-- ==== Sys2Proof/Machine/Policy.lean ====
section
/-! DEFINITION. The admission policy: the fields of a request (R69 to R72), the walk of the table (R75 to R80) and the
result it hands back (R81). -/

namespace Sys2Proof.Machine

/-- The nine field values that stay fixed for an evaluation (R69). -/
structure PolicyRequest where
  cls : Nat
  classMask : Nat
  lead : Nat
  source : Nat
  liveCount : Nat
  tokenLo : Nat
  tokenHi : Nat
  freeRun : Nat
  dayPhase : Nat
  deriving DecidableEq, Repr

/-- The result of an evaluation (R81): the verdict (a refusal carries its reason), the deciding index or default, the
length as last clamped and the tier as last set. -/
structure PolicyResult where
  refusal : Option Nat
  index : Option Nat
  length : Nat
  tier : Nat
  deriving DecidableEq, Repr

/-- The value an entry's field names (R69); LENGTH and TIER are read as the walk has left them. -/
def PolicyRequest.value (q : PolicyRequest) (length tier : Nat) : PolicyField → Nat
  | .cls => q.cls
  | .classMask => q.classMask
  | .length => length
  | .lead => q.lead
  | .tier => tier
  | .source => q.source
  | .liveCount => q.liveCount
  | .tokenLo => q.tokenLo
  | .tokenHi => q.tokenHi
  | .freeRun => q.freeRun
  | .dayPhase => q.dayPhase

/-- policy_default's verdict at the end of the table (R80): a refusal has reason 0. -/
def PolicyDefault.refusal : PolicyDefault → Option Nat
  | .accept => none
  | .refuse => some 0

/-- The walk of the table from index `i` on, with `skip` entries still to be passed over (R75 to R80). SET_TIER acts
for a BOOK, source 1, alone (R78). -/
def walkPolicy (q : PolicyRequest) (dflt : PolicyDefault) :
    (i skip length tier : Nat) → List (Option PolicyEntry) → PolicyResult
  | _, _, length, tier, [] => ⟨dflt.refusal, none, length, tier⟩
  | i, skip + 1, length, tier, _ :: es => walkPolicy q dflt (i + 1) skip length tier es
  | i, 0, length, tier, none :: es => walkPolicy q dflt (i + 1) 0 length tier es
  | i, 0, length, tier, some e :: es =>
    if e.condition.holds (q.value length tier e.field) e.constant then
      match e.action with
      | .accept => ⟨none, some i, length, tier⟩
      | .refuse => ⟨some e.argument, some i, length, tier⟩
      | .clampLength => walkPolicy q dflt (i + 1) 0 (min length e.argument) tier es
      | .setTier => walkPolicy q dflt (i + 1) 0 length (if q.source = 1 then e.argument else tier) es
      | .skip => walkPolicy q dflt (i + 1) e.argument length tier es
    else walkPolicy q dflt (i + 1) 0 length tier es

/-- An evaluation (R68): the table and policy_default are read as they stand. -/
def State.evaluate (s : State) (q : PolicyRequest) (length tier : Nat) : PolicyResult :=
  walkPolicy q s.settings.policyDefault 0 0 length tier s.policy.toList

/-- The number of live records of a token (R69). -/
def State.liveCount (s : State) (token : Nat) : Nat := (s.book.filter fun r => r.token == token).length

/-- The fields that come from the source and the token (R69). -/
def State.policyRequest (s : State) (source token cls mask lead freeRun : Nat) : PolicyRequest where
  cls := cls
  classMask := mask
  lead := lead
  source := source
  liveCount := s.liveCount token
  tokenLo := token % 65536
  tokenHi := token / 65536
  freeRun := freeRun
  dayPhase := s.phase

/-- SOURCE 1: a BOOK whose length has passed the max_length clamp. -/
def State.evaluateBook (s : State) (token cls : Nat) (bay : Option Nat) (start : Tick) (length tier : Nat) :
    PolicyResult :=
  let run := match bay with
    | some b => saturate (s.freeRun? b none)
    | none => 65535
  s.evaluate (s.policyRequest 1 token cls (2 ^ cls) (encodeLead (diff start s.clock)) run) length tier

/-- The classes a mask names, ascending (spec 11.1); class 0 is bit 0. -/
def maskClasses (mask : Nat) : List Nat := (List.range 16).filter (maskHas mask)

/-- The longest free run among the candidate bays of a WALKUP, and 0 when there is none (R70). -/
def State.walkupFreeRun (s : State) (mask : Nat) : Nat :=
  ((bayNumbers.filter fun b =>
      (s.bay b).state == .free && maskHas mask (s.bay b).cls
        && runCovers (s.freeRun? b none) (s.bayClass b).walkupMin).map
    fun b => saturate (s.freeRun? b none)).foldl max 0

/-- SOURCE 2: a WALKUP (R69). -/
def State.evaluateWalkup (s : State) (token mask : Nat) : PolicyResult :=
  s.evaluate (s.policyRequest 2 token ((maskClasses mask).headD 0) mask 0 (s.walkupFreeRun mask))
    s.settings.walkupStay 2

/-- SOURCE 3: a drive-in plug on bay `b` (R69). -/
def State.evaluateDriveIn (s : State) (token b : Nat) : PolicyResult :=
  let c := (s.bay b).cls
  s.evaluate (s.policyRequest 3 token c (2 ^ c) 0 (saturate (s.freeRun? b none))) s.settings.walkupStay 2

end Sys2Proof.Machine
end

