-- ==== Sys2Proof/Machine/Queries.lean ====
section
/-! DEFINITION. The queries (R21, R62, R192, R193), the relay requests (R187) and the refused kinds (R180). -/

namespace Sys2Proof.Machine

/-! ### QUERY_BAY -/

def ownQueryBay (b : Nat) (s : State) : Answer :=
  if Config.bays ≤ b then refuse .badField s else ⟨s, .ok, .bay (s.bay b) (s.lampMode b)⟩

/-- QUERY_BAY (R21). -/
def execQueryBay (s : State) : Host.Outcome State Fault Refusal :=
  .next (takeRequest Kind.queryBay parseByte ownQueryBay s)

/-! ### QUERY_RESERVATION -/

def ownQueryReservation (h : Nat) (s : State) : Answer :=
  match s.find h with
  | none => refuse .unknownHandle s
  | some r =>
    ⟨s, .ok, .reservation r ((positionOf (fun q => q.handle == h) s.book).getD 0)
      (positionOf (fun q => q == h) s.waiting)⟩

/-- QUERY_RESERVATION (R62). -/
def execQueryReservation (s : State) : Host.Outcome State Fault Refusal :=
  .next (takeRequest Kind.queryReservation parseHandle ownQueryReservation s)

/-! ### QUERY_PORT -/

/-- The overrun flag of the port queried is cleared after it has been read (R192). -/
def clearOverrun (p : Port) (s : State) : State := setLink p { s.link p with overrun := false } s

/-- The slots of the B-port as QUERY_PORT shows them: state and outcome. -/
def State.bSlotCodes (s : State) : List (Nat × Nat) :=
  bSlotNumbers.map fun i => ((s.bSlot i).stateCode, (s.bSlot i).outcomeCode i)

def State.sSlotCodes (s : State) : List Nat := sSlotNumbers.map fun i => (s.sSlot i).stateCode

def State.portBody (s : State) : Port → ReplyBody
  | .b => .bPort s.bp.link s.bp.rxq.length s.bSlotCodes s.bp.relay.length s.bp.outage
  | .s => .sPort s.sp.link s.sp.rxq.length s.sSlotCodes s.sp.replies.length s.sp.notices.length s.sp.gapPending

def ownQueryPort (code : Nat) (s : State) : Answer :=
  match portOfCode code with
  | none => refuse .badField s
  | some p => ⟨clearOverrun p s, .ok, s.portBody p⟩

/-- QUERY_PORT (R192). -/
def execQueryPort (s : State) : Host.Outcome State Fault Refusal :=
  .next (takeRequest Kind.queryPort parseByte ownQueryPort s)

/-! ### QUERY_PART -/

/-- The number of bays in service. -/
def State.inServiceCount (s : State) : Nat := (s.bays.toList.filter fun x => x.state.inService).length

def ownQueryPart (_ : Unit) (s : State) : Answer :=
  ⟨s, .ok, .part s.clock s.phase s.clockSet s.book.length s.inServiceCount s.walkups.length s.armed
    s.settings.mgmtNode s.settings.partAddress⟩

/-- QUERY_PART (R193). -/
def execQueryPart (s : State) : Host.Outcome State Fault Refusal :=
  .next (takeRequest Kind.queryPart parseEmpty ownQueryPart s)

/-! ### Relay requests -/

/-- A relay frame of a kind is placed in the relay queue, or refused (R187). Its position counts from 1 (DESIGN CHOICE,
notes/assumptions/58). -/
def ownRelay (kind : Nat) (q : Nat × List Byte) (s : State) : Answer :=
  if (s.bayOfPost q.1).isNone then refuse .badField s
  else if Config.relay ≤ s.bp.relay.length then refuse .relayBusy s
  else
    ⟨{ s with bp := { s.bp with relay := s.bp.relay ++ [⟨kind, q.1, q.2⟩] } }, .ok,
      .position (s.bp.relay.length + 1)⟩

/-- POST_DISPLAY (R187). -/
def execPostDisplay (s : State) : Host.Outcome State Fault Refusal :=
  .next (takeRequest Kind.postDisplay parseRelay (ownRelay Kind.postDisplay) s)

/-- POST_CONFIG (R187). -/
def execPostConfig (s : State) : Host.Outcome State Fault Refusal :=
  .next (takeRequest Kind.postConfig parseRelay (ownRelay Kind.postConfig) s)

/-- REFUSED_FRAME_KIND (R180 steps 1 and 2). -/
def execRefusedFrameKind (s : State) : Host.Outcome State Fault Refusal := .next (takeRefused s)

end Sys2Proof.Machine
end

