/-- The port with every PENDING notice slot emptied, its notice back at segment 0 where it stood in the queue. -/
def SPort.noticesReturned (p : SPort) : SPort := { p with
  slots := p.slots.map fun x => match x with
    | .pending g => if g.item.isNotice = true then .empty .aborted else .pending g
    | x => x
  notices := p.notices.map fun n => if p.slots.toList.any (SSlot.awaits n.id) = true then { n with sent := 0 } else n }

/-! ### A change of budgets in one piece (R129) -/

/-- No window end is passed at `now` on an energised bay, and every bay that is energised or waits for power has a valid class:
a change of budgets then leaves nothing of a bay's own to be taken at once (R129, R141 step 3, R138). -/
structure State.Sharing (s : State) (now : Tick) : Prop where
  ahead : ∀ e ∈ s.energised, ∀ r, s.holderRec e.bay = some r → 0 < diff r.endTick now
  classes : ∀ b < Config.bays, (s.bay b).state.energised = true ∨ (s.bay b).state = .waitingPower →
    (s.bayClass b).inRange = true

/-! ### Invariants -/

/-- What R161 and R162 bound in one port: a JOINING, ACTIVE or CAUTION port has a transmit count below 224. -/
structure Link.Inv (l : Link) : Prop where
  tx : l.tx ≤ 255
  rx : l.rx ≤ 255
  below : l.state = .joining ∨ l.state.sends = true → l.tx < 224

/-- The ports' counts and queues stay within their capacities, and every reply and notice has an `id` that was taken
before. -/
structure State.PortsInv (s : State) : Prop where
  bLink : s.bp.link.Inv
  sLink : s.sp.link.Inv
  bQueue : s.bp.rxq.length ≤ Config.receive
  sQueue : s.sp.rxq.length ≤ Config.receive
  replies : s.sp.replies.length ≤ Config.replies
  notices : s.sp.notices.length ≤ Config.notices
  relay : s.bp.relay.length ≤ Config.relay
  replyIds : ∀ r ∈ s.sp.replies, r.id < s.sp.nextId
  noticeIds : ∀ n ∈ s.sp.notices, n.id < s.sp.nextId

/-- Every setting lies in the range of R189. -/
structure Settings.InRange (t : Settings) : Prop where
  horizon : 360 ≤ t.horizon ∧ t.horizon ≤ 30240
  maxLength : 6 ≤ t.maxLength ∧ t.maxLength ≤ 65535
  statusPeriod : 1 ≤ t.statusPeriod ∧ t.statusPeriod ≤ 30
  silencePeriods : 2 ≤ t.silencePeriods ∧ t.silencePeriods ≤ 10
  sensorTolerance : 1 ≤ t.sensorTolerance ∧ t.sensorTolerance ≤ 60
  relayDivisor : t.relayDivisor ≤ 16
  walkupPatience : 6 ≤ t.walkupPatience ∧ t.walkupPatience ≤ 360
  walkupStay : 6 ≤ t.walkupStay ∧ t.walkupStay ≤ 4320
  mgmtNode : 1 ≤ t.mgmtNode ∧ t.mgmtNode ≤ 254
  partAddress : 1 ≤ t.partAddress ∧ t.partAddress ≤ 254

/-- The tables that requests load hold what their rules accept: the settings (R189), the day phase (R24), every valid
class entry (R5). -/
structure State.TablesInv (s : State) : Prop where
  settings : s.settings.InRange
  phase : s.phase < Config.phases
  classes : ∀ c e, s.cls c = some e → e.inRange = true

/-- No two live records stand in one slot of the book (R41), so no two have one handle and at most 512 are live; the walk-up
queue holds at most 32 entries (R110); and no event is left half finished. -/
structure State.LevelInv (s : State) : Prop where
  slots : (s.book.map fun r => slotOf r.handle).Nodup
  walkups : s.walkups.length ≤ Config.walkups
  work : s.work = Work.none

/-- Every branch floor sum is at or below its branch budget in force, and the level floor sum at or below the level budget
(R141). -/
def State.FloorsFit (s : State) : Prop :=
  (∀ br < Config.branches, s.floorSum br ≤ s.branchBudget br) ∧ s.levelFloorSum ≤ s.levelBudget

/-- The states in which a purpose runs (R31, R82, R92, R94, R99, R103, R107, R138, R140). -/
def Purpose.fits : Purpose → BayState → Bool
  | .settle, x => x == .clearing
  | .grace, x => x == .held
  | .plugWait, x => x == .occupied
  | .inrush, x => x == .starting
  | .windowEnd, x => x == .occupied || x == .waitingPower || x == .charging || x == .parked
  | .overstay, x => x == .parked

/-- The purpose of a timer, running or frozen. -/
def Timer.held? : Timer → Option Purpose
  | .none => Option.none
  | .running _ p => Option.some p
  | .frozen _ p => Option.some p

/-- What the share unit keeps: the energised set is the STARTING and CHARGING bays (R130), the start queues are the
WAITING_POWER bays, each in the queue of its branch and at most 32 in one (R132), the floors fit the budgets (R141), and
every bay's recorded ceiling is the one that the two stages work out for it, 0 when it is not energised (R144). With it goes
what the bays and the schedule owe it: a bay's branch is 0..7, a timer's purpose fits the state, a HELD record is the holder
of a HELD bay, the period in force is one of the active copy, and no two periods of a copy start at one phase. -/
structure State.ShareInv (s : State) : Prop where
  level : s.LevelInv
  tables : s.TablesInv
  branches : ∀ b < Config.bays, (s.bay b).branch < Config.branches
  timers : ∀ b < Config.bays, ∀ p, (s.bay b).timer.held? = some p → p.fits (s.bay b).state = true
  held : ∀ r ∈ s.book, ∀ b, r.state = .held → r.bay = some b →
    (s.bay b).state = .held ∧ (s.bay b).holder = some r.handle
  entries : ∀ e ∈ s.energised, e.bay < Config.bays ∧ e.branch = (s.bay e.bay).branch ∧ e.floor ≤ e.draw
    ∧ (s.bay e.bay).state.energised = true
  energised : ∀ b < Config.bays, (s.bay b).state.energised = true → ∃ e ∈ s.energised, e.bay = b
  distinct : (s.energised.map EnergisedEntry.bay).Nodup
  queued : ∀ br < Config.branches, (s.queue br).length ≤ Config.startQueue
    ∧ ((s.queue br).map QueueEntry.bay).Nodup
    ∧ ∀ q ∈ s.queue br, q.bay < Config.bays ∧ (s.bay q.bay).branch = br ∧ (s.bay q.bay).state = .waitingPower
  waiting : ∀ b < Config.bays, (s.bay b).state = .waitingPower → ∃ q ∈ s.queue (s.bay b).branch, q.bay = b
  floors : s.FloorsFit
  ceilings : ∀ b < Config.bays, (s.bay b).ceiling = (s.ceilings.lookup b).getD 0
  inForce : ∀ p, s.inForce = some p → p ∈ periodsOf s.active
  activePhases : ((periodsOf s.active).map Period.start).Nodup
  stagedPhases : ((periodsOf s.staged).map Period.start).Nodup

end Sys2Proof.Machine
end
- - - - -
Search the material for the word "parked". Each line where it is found must be copied.

  | .windowEnd, x => x == .occupied || x == .waitingPower || x == .charging || x == .parked
  | .overstay, x => x == .parked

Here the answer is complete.